/-- The tine after a fold of one record. -/
theorem attended_tine {p k : Nat} {x y : Tine} {d e : Dev} (f : TineFolds p k y d e) (loops : y.loops = x.loops) :
    let z := ((e.attEnded p k x.pc).plot p).tine k
    z.att = y.att ∧ z.attTag = y.attTag ∧ z.pc = x.goesOn.pc ∧ z.wait = .none ∧ z.checks = y.checks := by
  dsimp only
  rw [Dev.attEnded, Dev.tine_modTine_same, Dev.tine_modTine_same]
  refine ⟨?_, ?_, tineAdvance_pc ?_, rfl, ?_⟩
  · rw [tineAdvance_only, f.tine]
  · rw [tineAdvance_only, f.tine]
  · rw [f.tine]
    exact loops
  · rw [tineAdvance_only, f.tine]

theorem attMerge_empty (st : AttState) : (attMerge AttState.empty st).1 = st := rfl

/-- Empty states take the states they are merged with. -/
theorem merge_replicate_empty (sts : List AttState) :
    ((List.replicate sts.length AttState.empty).zip sts).map (fun e => (attMerge e.1 e.2).1) = sts := by
  induction sts with
  | nil => rfl
  | cons st t ih => rw [List.length_cons, List.replicate_succ, List.zip_cons_cons, List.map_cons, attMerge_empty, ih]

theorem exec_tattAttend (p k : Nat) (s : State) : exec (.tattAttend p k) s =
    onDev s fun d => tineStep d p k (isTatt d p k 0) true fun d pc w => tattAttend d p k pc w := rfl

theorem exec_partialRecordValid (p k : Nat) (s : State) : exec (.partialRecordValid p k) s =
    onDev s fun d => if isPlot p && k < 16 then partialRecordValid d p k else d := rfl

theorem recordStates_length (d : Dev) (p : Nat) (h : AttList) (x : AttEntry) : (recordStates d p h x).length = h.rows := by
  simp [recordStates]

theorem tattAttend_completes {s : State} {p k w : Nat} {h : AttList} {x : AttEntry} (live : Live s)
    (l : RecordList s.dev p k w h x) (done : ((s.dev.plot p).tine k).attDone = 0)
    (issues : TineIssues s.dev p k w) : Completes (.tattAttend p k) s (fun t => OnlyPlot p s.dev t.dev ∧
      ((t.dev.plot p).tine k).att = recordStates s.dev p h x ∧ ((t.dev.plot p).tine k).attTag = h.tag ∧
      ((t.dev.plot p).tine k).pc = ((s.dev.plot p).tine k).goesOn.pc ∧ ((t.dev.plot p).tine k).wait = .none ∧
      ((t.dev.plot p).tine k).checks.length = ((s.dev.plot p).tine k).checks.length + 1) := by
  obtain ⟨e, folds, run⟩ := tattAttend_record l done ((s.dev.plot p).tine k).pc
  have free : ((s.dev.plot p).tine k).wait = .none := issues.2.2.2.1
  have mine : isTatt s.dev p k 0 w = true := l.attend ▸ l.isTatt (by rw [l.attend]; decide)
  have gives : Gives (.tattAttend p k) s ((e.attEnded p k ((s.dev.plot p).tine k).pc).tineCounted p k) := by
    rw [Gives, exec_tattAttend, onDev_live live, tineStep_done true issues (by rw [l.hop]; decide) mine run]
    rfl
  have start : ((s.dev.plot p).tine k).attStarted h = ((s.dev.plot p).tine k).attBegun h := if_pos ⟨done, free⟩
  rw [start] at folds
  obtain ⟨att, tag, pc, wait, checks⟩ := attended_tine folds (x := (s.dev.plot p).tine k) rfl
  have merged := merge_replicate_empty (recordStates s.dev p h x)
  rw [recordStates_length] at merged
  refine gives.completes ⟨(folds.others.attEnded k _).trans (OnlyPlot.setPlot _ _ _), ?_⟩
  dsimp only
  rw [Dev.tineCounted_tine]
  exact ⟨att.trans merged, tag, pc, wait, by rw [checks]; exact List.length_append⟩

theorem partialRecordValid_completes {s : State} {p k w : Nat} {h : AttList} {x : AttEntry} (live : Live s)
    (l : RecordList s.dev p k w h x) (plot : isPlot p = true) (hk : k < 16)
    (waits : ((s.dev.plot p).tine k).wait = .partialRec) (done : ((s.dev.plot p).tine k).attDone = 0)
    (running : (s.dev.plot p).rg (fBED_TINE_STATUS_STATE.bit k) = 1)
    (fetched : tineFetch (s.dev.plot p) k ((s.dev.plot p).tine k).pc = (w, 0)) :
    Completes (.partialRecordValid p k) s (fun t => OnlyPlot p s.dev t.dev ∧ ((t.dev.plot p).tine k).att =
        (((s.dev.plot p).tine k).att.zip (recordStates s.dev p h x)).map (fun e => (attMerge e.1 e.2).1) ∧
      ((t.dev.plot p).tine k).pc = ((s.dev.plot p).tine k).goesOn.pc ∧ ((t.dev.plot p).tine k).wait = .none) := by
  obtain ⟨e, folds, run⟩ := tattAttend_record l done ((s.dev.plot p).tine k).pc
  have gives : Gives (.partialRecordValid p k) s (e.attEnded p k ((s.dev.plot p).tine k).pc) := by
    rw [Gives, exec_partialRecordValid, onDev_live live, if_pos (by simp [plot, hk])]
    unfold partialRecordValid
    simp only [waits, running, fetched, run, ne_eq, not_true_eq_false, or_self, if_false]
  have kept : ((s.dev.plot p).tine k).attStarted h = (s.dev.plot p).tine k := if_neg (by simp [waits])
  rw [kept] at folds
  obtain ⟨att, -, pc, wait, -⟩ := attended_tine folds (x := (s.dev.plot p).tine k) rfl
  exact gives.completes ⟨folds.others.attEnded k _, att, pc, wait⟩

end Sys2Proof.Machine
end

section
/-! PROOFS. TATT: the score of a summary, the wait that expires, and the obligation (R222, R233, R234). -/

namespace Sys2Proof.Machine

/-! ## SCORE over one summary (R222, R234) -/

theorem exec_tattScore (p k : Nat) (s : State) : exec (.tattScore p k) s =
    onDev s fun d => tineStep d p k (isTatt d p k 1) false fun d _ w => tattScore d p k w := rfl

/-- Lines that a list does not touch, in a plot that has touched none, may be written. -/
theorem tineWriteStop_reads {p k a n : Nat} {us : List Nat} {d e : Dev} (reads : TineReads p k us d e)
    (fits : inData a n = true) (fresh : (d.plot p).units = []) (apart : ∀ u ∈ us, u ∉ unitsOf a n)
    (inbound : (tineIssue (d.plot p) k).any (·.outbound) = false) : tineWriteStop (e.plot p) k a n = 0 := by
  have clear : regionConflict (e.plot p) [] (unitsOf a n) = false := by
    refine List.any_eq_false.mpr fun u hu => ?_
    have idle : (e.plot p).unit u = UnitSt.idle := by
      rw [reads.marks u fun h => apart u h hu, Plot.unit, fresh, SMap.get_nil]
    simp [idle, UnitSt.idle]
  simp [tineWriteStop, fits, reads.issue, inbound, clear]

/-- The score of the summary that an entry names, for the query at `a`. -/
def entryScore (d : Dev) (p k a : Nat) (x : AttEntry) : Nat :=
  code32 (summaryScore ((unpackCodes 32 128 (memRead d.scr (scrBase p + a) 512)).map val32)
    (memRead d.bed (bedBase p + bedLoc (k / 4) (2 * (k % 4) + x.bank) x.frame (x.slot * 512)) 512)).1

/-- A list of one summary, in lines other than those of its score, over a bed without a column in error. -/
structure ScoreList (d : Dev) (p k w : Nat) (h : AttList) (x : AttEntry) : Prop extends EntryList d p k w h x where
  score : h.op = 1
  rows : h.rows = 1
  apart : ∀ u ∈ unitsOf (((d.plot p).tine k).reg (bitsOf w 24 3)) 144, u ∉ unitsOf h.out 4
  clean : (d.plot p).bedErr = []
  inbound : (tineIssue (d.plot p) k).any (·.outbound) = false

→ **EXERCISE DETAILS**: Among the lines above, repeat exactly those from the line with "(fetched : tineFetch" to the line with "Completes (.partialRecordValid p", counting both ends.

→ **SOLVED EXERCISE**:
    (fetched : tineFetch (s.dev.plot p) k ((s.dev.plot p).tine k).pc = (w, 0)) :
    Completes (.partialRecordValid p k) s (fun t => OnlyPlot p s.dev t.dev ∧ ((t.dev.plot p).tine k).att =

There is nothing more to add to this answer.